Scale is not just "more of the same." At certain thresholds, language models exhibit emergent capabilities -- behaviors that are absent in smaller models and appear suddenly as parameters increase. Few-shot learning, chain-of-thought reasoning, and code generation all emerged this way.

GPT-3: The Few-Shot Revolution

GPT-3 was the model that made the scaling hypothesis impossible to ignore. At 175 billion parameters -- 10x more than any previous non-sparse language model -- it demonstrated something genuinely surprising: you could get useful task performance without any task-specific training data at all.

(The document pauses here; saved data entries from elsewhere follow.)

-- ==== Sys2Proof/Certificates/Slice0/Obligations.lean ====
section
/-! DEFINITION. The statements for the provers. A bound on P_BUF_MAX of this instance (an OPEN value, log 5) that a law
needs longer buffers for is avoided by quantifying over the parameters P: exec is the case P = Config.params. -/

open Sys2Proof Sys2Proof.Machine

/-! ## Reset, the step, encodings -/

/-- R38: the reset value of every register. -/
def Obligations.ResetRegisterValues : Prop :=
  State.reset.crc_reg = 0xFFFF ∧ State.reset.dec_phase = .idle ∧ State.reset.dec_buf = [] ∧ State.reset.dec_len = 0 ∧
  State.reset.dec_off = 0 ∧ State.reset.dec_out = [] ∧ State.reset.dec_events = []

/-- R200: from any state, the reset input writes every register to the value of R38 and returns no response. That the
host's later inputs and the responses it has stay is the model's choice (log 1). -/
def Obligations.ResetInputRestoresRegisters : Prop :=
  ∀ (s : State) (rest : List HostInput), s.port = .reset :: rest →
    step s = .next
      { crc_reg := 0xFFFF, dec_phase := .idle, dec_buf := [], dec_len := 0, dec_off := 0, dec_out := [],
        dec_events := [], port := rest, responses := s.responses }

/-- R201: what the operations named there answer right after reset. -/
def Obligations.OperationsRightAfterReset : Prop :=
  exec .crcRead State.reset =
    .next { State.reset with responses := [{ status := .ok, result := .crc16 (Sys2Proof.Machine.crc16 []) }] } ∧
  Sys2Proof.Machine.crc16 [] = 0x0000 ∧
  exec .decStep State.reset = .next { State.reset with responses := [{ status := .ok, result := .none }] } ∧
  exec .decStatus State.reset =
    .next { State.reset with responses := [{ status := .ok, result := .status .idle 0 0 [] [] }] } ∧
  ∀ (f : Frame) (s t u : State), exec (.encode f) State.reset = .next t → exec (.encode f) s = .next u →
    ∃ r, t.responses = [r] ∧ u.responses = s.responses ++ [r]

/-- The host's next request, when it decodes to i, is executed as i, and nothing else happens in the step but that the
request leaves the port (R70; the port is the model's, log 1). -/
def Obligations.StepRunsDecodedOperation : Prop :=
  ∀ (s : State) (r : Request) (rest : List HostInput) (i : Instr), s.port = .op r :: rest → decode r = .ok i →
    step s = exec i { s with port := rest }

/-- R72: an illegal code changes no register and is answered with ILLEGAL_OP, whatever operand record comes with it. -/
def Obligations.IllegalCodeAnswered : Prop :=
  ∀ (s : State) (op : U8) (x : Operand) (rest : List HostInput),
    (op.toNat = 0x00 ∨ (0x05 ≤ op.toNat ∧ op.toNat ≤ 0x0F) ∨ (0x11 ≤ op.toNat ∧ op.toNat ≤ 0x1F) ∨ 0x24 ≤ op.toNat) →
    s.port = .op { op := op, operand := x } :: rest →
    step s = .next
      { s with port := rest, responses := s.responses ++ [{ status := .illegalOp, result := .none }] }

/-- With no input waiting the block stands still: the model's choice (log 12). -/
def Obligations.IdlePortChangesNothing : Prop := ∀ s : State, s.port = [] → step s = .next s

/-- R71, R73: decoding and encoding agree in both directions: exactly the well-formed operations have a request, each
has one, and the decoder reads it back with every operand. -/
def Obligations.DecodeInvertsEncode : Prop :=
  ∀ (r : Request) (i : Instr), decode r = .ok i ↔ (i.WellFormed = true ∧ r = encode i)

/-- The nine codes of R71, written out, decode to their operations. A word alone is read with the zero operand record of
its code (the model's choice, log 2); CRC_UPDATE 0x82 and ENCODE of V-ENC-1's frame carry an operand record of their own.
0x05 is no code of R71. -/
def Obligations.OpcodeTableWordsDecode : Prop :=
  decodeTableWord 8 0x01 = some .crcInit ∧ decodeTableWord 8 0x02 = some (.crcUpdate 0) ∧
  decodeTableWord 8 0x03 = some .crcRead ∧ decodeTableWord 8 0x04 = some (.crc16 []) ∧
  decodeTableWord 8 0x10 =
    some (.encode { flags := 0, endpoint := 0, message_id := 0, payload := [], timestamp := 0, rssi := 0 }) ∧
  decodeTableWord 8 0x20 = some (.decStart []) ∧ decodeTableWord 8 0x21 = some .decStep ∧
  decodeTableWord 8 0x22 = some (.decode []) ∧ decodeTableWord 8 0x23 = some .decStatus ∧
  decode { op := 0x02, operand := .u8 0x82 } = .ok (.crcUpdate 0x82) ∧
  (let f : Frame := { flags := 0x8, endpoint := 0x2, message_id := 0x01, payload := [], timestamp := 0, rssi := 0 }
   decode { op := 0x10, operand := .frame f } = .ok (.encode f)) ∧
  decodeTableWord 8 0x05 = none

/-- R91 and the code column of R181: the codes of the enumerated values. -/
def Obligations.EnumerationCodes : Prop :=
  (phaseCode .idle = 0 ∧ phaseCode .scan = 1 ∧ phaseCode .done = 2) ∧
  (statusCode .ok = 0 ∧ statusCode .illegalOp = 1 ∧ statusCode .refused = 2) ∧
  (eventCode .accept = 0 ∧ eventCode .acceptUnknownMsg = 1 ∧ eventCode .framing = 2 ∧ eventCode .unknownEndpoint = 3 ∧
    eventCode .integrity = 4 ∧ eventCode .truncated = 5)

/-- R83, R84, R88: the endpoint enumeration is closed, 0x1 to 0x4 are its values and the only valid nibbles, and the two
endpoints without a message table have no valid message id. -/
def Obligations.EndpointEnumeration : Prop :=
  (endpointCode .devMgmt = 0x1 ∧ endpointCode .radioLink = 0x2 ∧ endpointCode .radioLinkTest = 0x3 ∧
    endpointCode .hwTest = 0x4) ∧
  (∀ (ep : U4) (e : EndpointID), endpointId? ep = some e ↔ ep = endpointCode e) ∧
  (∀ ep : U4, validEndpoint ep = true ↔ 1 ≤ ep.toNat ∧ ep.toNat ≤ 4) ∧
  ∀ (P : Params) (msg : U8), messageValid P 0x3 msg = false ∧ messageValid P 0x4 msg = false

/-- R8: the parameters of this instance satisfy what R8 says of any instance's, and P_ENC_TRAILERS is EMIT. -/
def Obligations.ParametersAreLegal : Prop := Config.params.Legal ∧ Config.params.encTrailers = .emit

/-! ## The CRC Engine -/

/-- R103. -/
def Obligations.CrcInitWritesStartValue : Prop :=
  ∀ s : State, exec .crcInit s =
    .next { s with crc_reg := 0xFFFF, responses := s.responses ++ [{ status := .ok, result := .none }] }

/-- R104 with R100 and R101: the new register is the result of eight bit steps, b[0] first, each of them a logical shift
right followed by the polynomial where data bit and register bit 0 differ. -/
def Obligations.CrcUpdateShiftsOneByte : Prop :=
  ∀ (b : U8) (s : State) (r : Nat → U16),
    r 0 = s.crc_reg →
    (∀ i, i < 8 → r (i + 1) =
      if b.getLsbD i ≠ (r i).getLsbD 0 then (r i >>> 1) ^^^ 0x8408 else r i >>> 1) →
    exec (.crcUpdate b) s =
      .next { s with crc_reg := r 8, responses := s.responses ++ [{ status := .ok, result := .none }] }

/-- R105. -/
def Obligations.CrcReadReturnsComplement : Prop :=
  ∀ s : State, exec .crcRead s =
    .next { s with responses := s.responses ++ [{ status := .ok, result := .crc16 (s.crc_reg ^^^ 0xFFFF) }] }

/-- R106: CRC16 leaves the un-complemented final register, returns its complement, which is crc16(s) of R102, and does
not depend on the register it found. -/
def Obligations.Crc16ReturnsCrcOfSequence : Prop :=
  ∀ (bs : Bytes) (s : State), exec (.crc16 bs) s =
    .next
      { s with
        crc_reg := Sys2Proof.Machine.crc16 bs ^^^ 0xFFFF
        responses := s.responses ++ [{ status := .ok, result := .crc16 (Sys2Proof.Machine.crc16 bs) }] }

/-- R90, R106: CRC16 s is CRC_INIT, then CRC_UPDATE of each byte, then CRC_READ: the same registers, the same last
answer. -/
def Obligations.Crc16IsItsExpansion : Prop :=
  ∀ (bs : Bytes) (s : State), ∃ t u : State,
    exec (.crc16 bs) s = .next t ∧
    runOps (.crcInit :: bs.map .crcUpdate ++ [.crcRead]) s = .next u ∧
    { u with responses := t.responses } = t ∧ u.responses.getLast? = t.responses.getLast?

/-- R107: for each byte, the byte step is a bijection of the register. -/
def Obligations.CrcByteStepIsBijective : Prop := ∀ b : U8, Function.Bijective fun r : U16 => crcByte r b

/-- The byte step as a table step: the high register byte moved down, XORed with the byte step of the register's low
byte XOR the data byte from zero. Follows from R100 and R101; not a rule of the spec. -/
def Obligations.CrcByteStepIsTableStep : Prop :=
  ∀ (r : U16) (b : U8), crcByte r b = (r >>> 8) ^^^ crcByte 0 (r.truncate 8 ^^^ b)

/-- R108: after any data and its own CRC, little-endian, the register holds 0xF0B8 and crc16 is 0x0F47. -/
def Obligations.CrcResidueIsConstant : Prop :=
  ∀ d : Bytes,
    crcBytes 0xFFFF (d ++ LE16 (Sys2Proof.Machine.crc16 d)) = 0xF0B8 ∧
    Sys2Proof.Machine.crc16 (d ++ LE16 (Sys2Proof.Machine.crc16 d)) = 0x0F47

/-- R110: two different sequences of one length whose bits, least-significant first in each byte, differ only inside a
window of 16 bits have different CRCs. -/
def Obligations.CrcDetectsShortBursts : Prop :=
  ∀ (x y : Bytes) (k : Nat), x.length = y.length → x ≠ y →
    (∀ i, (x.flatMap bitsOfByte)[i]? ≠ (y.flatMap bitsOfByte)[i]? → k ≤ i ∧ i < k + 16) →
    Sys2Proof.Machine.crc16 x ≠ Sys2Proof.Machine.crc16 y

/-! ## The Frame Encoder -/

/-- R121 to R127: ENCODE writes no register, answers OK and returns the wire bytes: SOF, flags/endpoint byte, message id,
length, payload, the trailers whose flags are set, and the CRC of everything after the SOF where CRC16Field is set.
Under OMIT the two trailers are left out and the flag bits stay. -/
def Obligations.EncodeReturnsWireBytes : Prop :=
  ∀ (f : Frame) (s : State) (header trailers : Bytes), f.payload.length ≤ 255 →
    header = [BitVec.ofNat 8 (f.flags.toNat * 16 + f.endpoint.toNat), f.message_id, BitVec.ofNat 8 f.payload.length] →
    trailers = (if f.flags.getLsbD 1 then LE32 f.timestamp else []) ++ (if f.flags.getLsbD 2 then [f.rssi] else []) →
    (∀ covered : Bytes, covered = header ++ f.payload ++ trailers →
      exec (.encode f) s = .next
        { s with
          responses := s.responses ++
            [{ status := .ok
               result := .bytes (0xA5 :: (covered ++
                if f.flags.getLsbD 3 then LE16 (Sys2Proof.Machine.crc16 covered) else [])) }] }) ∧
    (∀ (P : Params) (covered : Bytes), P.encTrailers = .omitted → covered = header ++ f.payload →
      encodeOp P f s = .next
        { s with
          responses := s.responses ++
            [{ status := .ok
               result := .bytes (0xA5 :: (covered ++
                if f.flags.getLsbD 3 then LE16 (Sys2Proof.Machine.crc16 covered) else [])) }] })

/-- R128: the length of ENCODE's output, and its range. -/
def Obligations.EncodedLength : Prop :=
  ∀ (P : Params) (f : Frame), f.payload.length ≤ 255 →
    (encodeFrame P f).length = 4 + f.payload.length
      + (if f.flags.getLsbD 1 = true ∧ P.encTrailers = .emit then 4 else 0)
      + (if f.flags.getLsbD 2 = true ∧ P.encTrailers = .emit then 1 else 0)
      + (if f.flags.getLsbD 3 = true then 2 else 0) ∧
    (P.encTrailers = .emit → (encodeFrame P f).length = claimedLen f.flags f.payload.length) ∧
    4 ≤ (encodeFrame P f).length ∧ (encodeFrame P f).length ≤ 266
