-- ==== Sys2Proof/Laws/State.lean ====
section
/-! SUPPORT. One lemma per field of State per update: later proofs never unfold a record update. -/

namespace Sys2Proof.Machine

/-! respond -/

@[simp] theorem respond_crc_reg (s : State) (st : Status) (r : Result) : (respond s st r).crc_reg = s.crc_reg := rfl
@[simp] theorem respond_dec_phase (s : State) (st : Status) (r : Result) : (respond s st r).dec_phase = s.dec_phase := rfl
@[simp] theorem respond_dec_buf (s : State) (st : Status) (r : Result) : (respond s st r).dec_buf = s.dec_buf := rfl
@[simp] theorem respond_dec_len (s : State) (st : Status) (r : Result) : (respond s st r).dec_len = s.dec_len := rfl
@[simp] theorem respond_dec_off (s : State) (st : Status) (r : Result) : (respond s st r).dec_off = s.dec_off := rfl
@[simp] theorem respond_dec_out (s : State) (st : Status) (r : Result) : (respond s st r).dec_out = s.dec_out := rfl
@[simp] theorem respond_dec_events (s : State) (st : Status) (r : Result) : (respond s st r).dec_events = s.dec_events := rfl
@[simp] theorem respond_port (s : State) (st : Status) (r : Result) : (respond s st r).port = s.port := rfl
@[simp] theorem respond_responses (s : State) (st : Status) (r : Result) : (respond s st r).responses = s.responses ++ [{ status := st, result := r }] := rfl

/-! pushFrame -/

@[simp] theorem pushFrame_crc_reg (s : State) (d : DecodedFrame) : (pushFrame s d).crc_reg = s.crc_reg := rfl
@[simp] theorem pushFrame_dec_phase (s : State) (d : DecodedFrame) : (pushFrame s d).dec_phase = s.dec_phase := rfl
@[simp] theorem pushFrame_dec_buf (s : State) (d : DecodedFrame) : (pushFrame s d).dec_buf = s.dec_buf := rfl
@[simp] theorem pushFrame_dec_len (s : State) (d : DecodedFrame) : (pushFrame s d).dec_len = s.dec_len := rfl
@[simp] theorem pushFrame_dec_off (s : State) (d : DecodedFrame) : (pushFrame s d).dec_off = s.dec_off := rfl
@[simp] theorem pushFrame_dec_out (s : State) (d : DecodedFrame) : (pushFrame s d).dec_out = s.dec_out ++ [d] := rfl
@[simp] theorem pushFrame_dec_events (s : State) (d : DecodedFrame) : (pushFrame s d).dec_events = s.dec_events := rfl
@[simp] theorem pushFrame_port (s : State) (d : DecodedFrame) : (pushFrame s d).port = s.port := rfl
@[simp] theorem pushFrame_responses (s : State) (d : DecodedFrame) : (pushFrame s d).responses = s.responses := rfl

/-! pushEvent -/

@[simp] theorem pushEvent_crc_reg (s : State) (e : Event) : (pushEvent s e).crc_reg = s.crc_reg := rfl
@[simp] theorem pushEvent_dec_phase (s : State) (e : Event) : (pushEvent s e).dec_phase = s.dec_phase := rfl
@[simp] theorem pushEvent_dec_buf (s : State) (e : Event) : (pushEvent s e).dec_buf = s.dec_buf := rfl
@[simp] theorem pushEvent_dec_len (s : State) (e : Event) : (pushEvent s e).dec_len = s.dec_len := rfl
@[simp] theorem pushEvent_dec_off (s : State) (e : Event) : (pushEvent s e).dec_off = s.dec_off := rfl
@[simp] theorem pushEvent_dec_out (s : State) (e : Event) : (pushEvent s e).dec_out = s.dec_out := rfl
@[simp] theorem pushEvent_dec_events (s : State) (e : Event) : (pushEvent s e).dec_events = s.dec_events ++ [e] := rfl
@[simp] theorem pushEvent_port (s : State) (e : Event) : (pushEvent s e).port = s.port := rfl
@[simp] theorem pushEvent_responses (s : State) (e : Event) : (pushEvent s e).responses = s.responses := rfl

/-! takeInput -/

@[simp] theorem takeInput_crc_reg (s : State) (rest : List HostInput) : (takeInput s rest).crc_reg = s.crc_reg := rfl
@[simp] theorem takeInput_dec_phase (s : State) (rest : List HostInput) : (takeInput s rest).dec_phase = s.dec_phase := rfl
@[simp] theorem takeInput_dec_buf (s : State) (rest : List HostInput) : (takeInput s rest).dec_buf = s.dec_buf := rfl
@[simp] theorem takeInput_dec_len (s : State) (rest : List HostInput) : (takeInput s rest).dec_len = s.dec_len := rfl
@[simp] theorem takeInput_dec_off (s : State) (rest : List HostInput) : (takeInput s rest).dec_off = s.dec_off := rfl
@[simp] theorem takeInput_dec_out (s : State) (rest : List HostInput) : (takeInput s rest).dec_out = s.dec_out := rfl
@[simp] theorem takeInput_dec_events (s : State) (rest : List HostInput) : (takeInput s rest).dec_events = s.dec_events := rfl
@[simp] theorem takeInput_port (s : State) (rest : List HostInput) : (takeInput s rest).port = rest := rfl
@[simp] theorem takeInput_responses (s : State) (rest : List HostInput) : (takeInput s rest).responses = s.responses := rfl

/-! resetInput -/

@[simp] theorem resetInput_crc_reg (s : State) : (resetInput s).crc_reg = 0xFFFF := rfl
@[simp] theorem resetInput_dec_phase (s : State) : (resetInput s).dec_phase = .idle := rfl
@[simp] theorem resetInput_dec_buf (s : State) : (resetInput s).dec_buf = [] := rfl
@[simp] theorem resetInput_dec_len (s : State) : (resetInput s).dec_len = 0 := rfl
@[simp] theorem resetInput_dec_off (s : State) : (resetInput s).dec_off = 0 := rfl
@[simp] theorem resetInput_dec_out (s : State) : (resetInput s).dec_out = [] := rfl
@[simp] theorem resetInput_dec_events (s : State) : (resetInput s).dec_events = [] := rfl
@[simp] theorem resetInput_port (s : State) : (resetInput s).port = s.port := rfl
@[simp] theorem resetInput_responses (s : State) : (resetInput s).responses = s.responses := rfl

/-! moveCursor -/

@[simp] theorem moveCursor_crc_reg (s : State) (o' : Nat) : (moveCursor s o').crc_reg = s.crc_reg := rfl
@[simp] theorem moveCursor_dec_phase (s : State) (o' : Nat) : (moveCursor s o').dec_phase = if o' = s.dec_len then .done else s.dec_phase := rfl
@[simp] theorem moveCursor_dec_buf (s : State) (o' : Nat) : (moveCursor s o').dec_buf = s.dec_buf := rfl
@[simp] theorem moveCursor_dec_len (s : State) (o' : Nat) : (moveCursor s o').dec_len = s.dec_len := rfl
@[simp] theorem moveCursor_dec_off (s : State) (o' : Nat) : (moveCursor s o').dec_off = o' := rfl
@[simp] theorem moveCursor_dec_out (s : State) (o' : Nat) : (moveCursor s o').dec_out = s.dec_out := rfl
@[simp] theorem moveCursor_dec_events (s : State) (o' : Nat) : (moveCursor s o').dec_events = s.dec_events := rfl
@[simp] theorem moveCursor_port (s : State) (o' : Nat) : (moveCursor s o').port = s.port := rfl
@[simp] theorem moveCursor_responses (s : State) (o' : Nat) : (moveCursor s o').responses = s.responses := rfl

/-! loadPass -/

@[simp] theorem loadPass_crc_reg (s : State) (buf : Bytes) : (loadPass buf s).crc_reg = s.crc_reg := rfl
@[simp] theorem loadPass_dec_phase (s : State) (buf : Bytes) : (loadPass buf s).dec_phase = if buf.length = 0 then .done else .scan := rfl
@[simp] theorem loadPass_dec_buf (s : State) (buf : Bytes) : (loadPass buf s).dec_buf = buf := rfl
@[simp] theorem loadPass_dec_len (s : State) (buf : Bytes) : (loadPass buf s).dec_len = buf.length := rfl
@[simp] theorem loadPass_dec_off (s : State) (buf : Bytes) : (loadPass buf s).dec_off = 0 := rfl
@[simp] theorem loadPass_dec_out (s : State) (buf : Bytes) : (loadPass buf s).dec_out = [] := rfl
@[simp] theorem loadPass_dec_events (s : State) (buf : Bytes) : (loadPass buf s).dec_events = [] := rfl
@[simp] theorem loadPass_port (s : State) (buf : Bytes) : (loadPass buf s).port = s.port := rfl
@[simp] theorem loadPass_responses (s : State) (buf : Bytes) : (loadPass buf s).responses = s.responses := rfl

/-! withFetchWord -/

@[simp] theorem withFetchWord_crc_reg (s : State) (nbits w : Nat) : (s.withFetchWord nbits w).crc_reg = s.crc_reg := rfl
@[simp] theorem withFetchWord_dec_phase (s : State) (nbits w : Nat) : (s.withFetchWord nbits w).dec_phase = s.dec_phase := rfl
@[simp] theorem withFetchWord_dec_buf (s : State) (nbits w : Nat) : (s.withFetchWord nbits w).dec_buf = s.dec_buf := rfl
@[simp] theorem withFetchWord_dec_len (s : State) (nbits w : Nat) : (s.withFetchWord nbits w).dec_len = s.dec_len := rfl
@[simp] theorem withFetchWord_dec_off (s : State) (nbits w : Nat) : (s.withFetchWord nbits w).dec_off = s.dec_off := rfl
@[simp] theorem withFetchWord_dec_out (s : State) (nbits w : Nat) : (s.withFetchWord nbits w).dec_out = s.dec_out := rfl
@[simp] theorem withFetchWord_dec_events (s : State) (nbits w : Nat) : (s.withFetchWord nbits w).dec_events = s.dec_events := rfl
@[simp] theorem withFetchWord_port (s : State) (nbits w : Nat) : (s.withFetchWord nbits w).port = .op (Request.ofWord nbits w) :: s.port := rfl
@[simp] theorem withFetchWord_responses (s : State) (nbits w : Nat) : (s.withFetchWord nbits w).responses = s.responses := rfl

/-! pushFrame? -/

@[simp] theorem pushFrame?_crc_reg (s : State) (fr : Option DecodedFrame) : (pushFrame? s fr).crc_reg = s.crc_reg := by
  cases fr <;> simp [pushFrame?]
@[simp] theorem pushFrame?_dec_phase (s : State) (fr : Option DecodedFrame) : (pushFrame? s fr).dec_phase = s.dec_phase := by
  cases fr <;> simp [pushFrame?]
@[simp] theorem pushFrame?_dec_buf (s : State) (fr : Option DecodedFrame) : (pushFrame? s fr).dec_buf = s.dec_buf := by
  cases fr <;> simp [pushFrame?]
@[simp] theorem pushFrame?_dec_len (s : State) (fr : Option DecodedFrame) : (pushFrame? s fr).dec_len = s.dec_len := by
  cases fr <;> simp [pushFrame?]
@[simp] theorem pushFrame?_dec_off (s : State) (fr : Option DecodedFrame) : (pushFrame? s fr).dec_off = s.dec_off := by
  cases fr <;> simp [pushFrame?]
@[simp] theorem pushFrame?_dec_out (s : State) (fr : Option DecodedFrame) : (pushFrame? s fr).dec_out = s.dec_out ++ fr.toList := by
  cases fr <;> simp [pushFrame?]
@[simp] theorem pushFrame?_dec_events (s : State) (fr : Option DecodedFrame) : (pushFrame? s fr).dec_events = s.dec_events := by
  cases fr <;> simp [pushFrame?]
@[simp] theorem pushFrame?_port (s : State) (fr : Option DecodedFrame) : (pushFrame? s fr).port = s.port := by
  cases fr <;> simp [pushFrame?]
@[simp] theorem pushFrame?_responses (s : State) (fr : Option DecodedFrame) : (pushFrame? s fr).responses = s.responses := by
  cases fr <;> simp [pushFrame?]

/-! applyIter -/

@[simp] theorem applyIter_crc_reg (s : State) (r : IterResult) : (applyIter s r).crc_reg = s.crc_reg := by
  simp [applyIter]
@[simp] theorem applyIter_dec_phase (s : State) (r : IterResult) : (applyIter s r).dec_phase = if r.next = s.dec_len then .done else s.dec_phase := by
  simp [applyIter]
@[simp] theorem applyIter_dec_buf (s : State) (r : IterResult) : (applyIter s r).dec_buf = s.dec_buf := by
  simp [applyIter]
@[simp] theorem applyIter_dec_len (s : State) (r : IterResult) : (applyIter s r).dec_len = s.dec_len := by
  simp [applyIter]
@[simp] theorem applyIter_dec_off (s : State) (r : IterResult) : (applyIter s r).dec_off = r.next := by
  simp [applyIter]
@[simp] theorem applyIter_dec_out (s : State) (r : IterResult) : (applyIter s r).dec_out = s.dec_out ++ r.frame.toList := by
  simp [applyIter]
@[simp] theorem applyIter_dec_events (s : State) (r : IterResult) : (applyIter s r).dec_events = s.dec_events ++ [iterEvent r s.dec_off] := by
  simp [applyIter]
@[simp] theorem applyIter_port (s : State) (r : IterResult) : (applyIter s r).port = s.port := by
  simp [applyIter]
@[simp] theorem applyIter_responses (s : State) (r : IterResult) : (applyIter s r).responses = s.responses := by
  simp [applyIter]

end Sys2Proof.Machine
end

The key insight is few-shot learning. Instead of fine-tuning on thousands of labeled examples, you provide a handful of input-output demonstrations directly in the prompt. The model generalizes from these examples and produces correct outputs on new inputs. GPT-3 did this across language translation, question answering, arithmetic, and even basic programming tasks.

GPT-3 was pre-trained on a massive corpus -- books, articles, web pages -- to predict the next word in a text sequence. Same objective as GPT-2. The difference is pure scale. And that scale unlocked three distinct modes of operation:

Zero-shot: Give the model a task description and an input. No examples. GPT-3 generates quality output on tasks it was never explicitly trained on.
Few-shot: Provide a few input-output examples in the prompt. No gradient updates. The model picks up the pattern and applies it to new inputs.
Fine-tuning: Traditional adaptation with task-specific training data and gradient updates to the model's parameters.

Zero-Shot

No examples needed

Task: Translate to French
Input: "Hello world"
Output: "Bonjour le monde"

0 gradient updates

Few-Shot

A few examples in prompt

Ex: dog → chien
Ex: cat → chat
Input: "bird" →
Output: "oiseau"

0 gradient updates

Fine-Tuning

Full training on task data

Data: 10K+ labeled pairs
Train: Update all weights
Result: Task-specific
model

Many gradient updates

GPT-3's three modes of operation. The breakthrough: zero-shot and few-shot require no gradient updates -- the model generalizes from the prompt alone.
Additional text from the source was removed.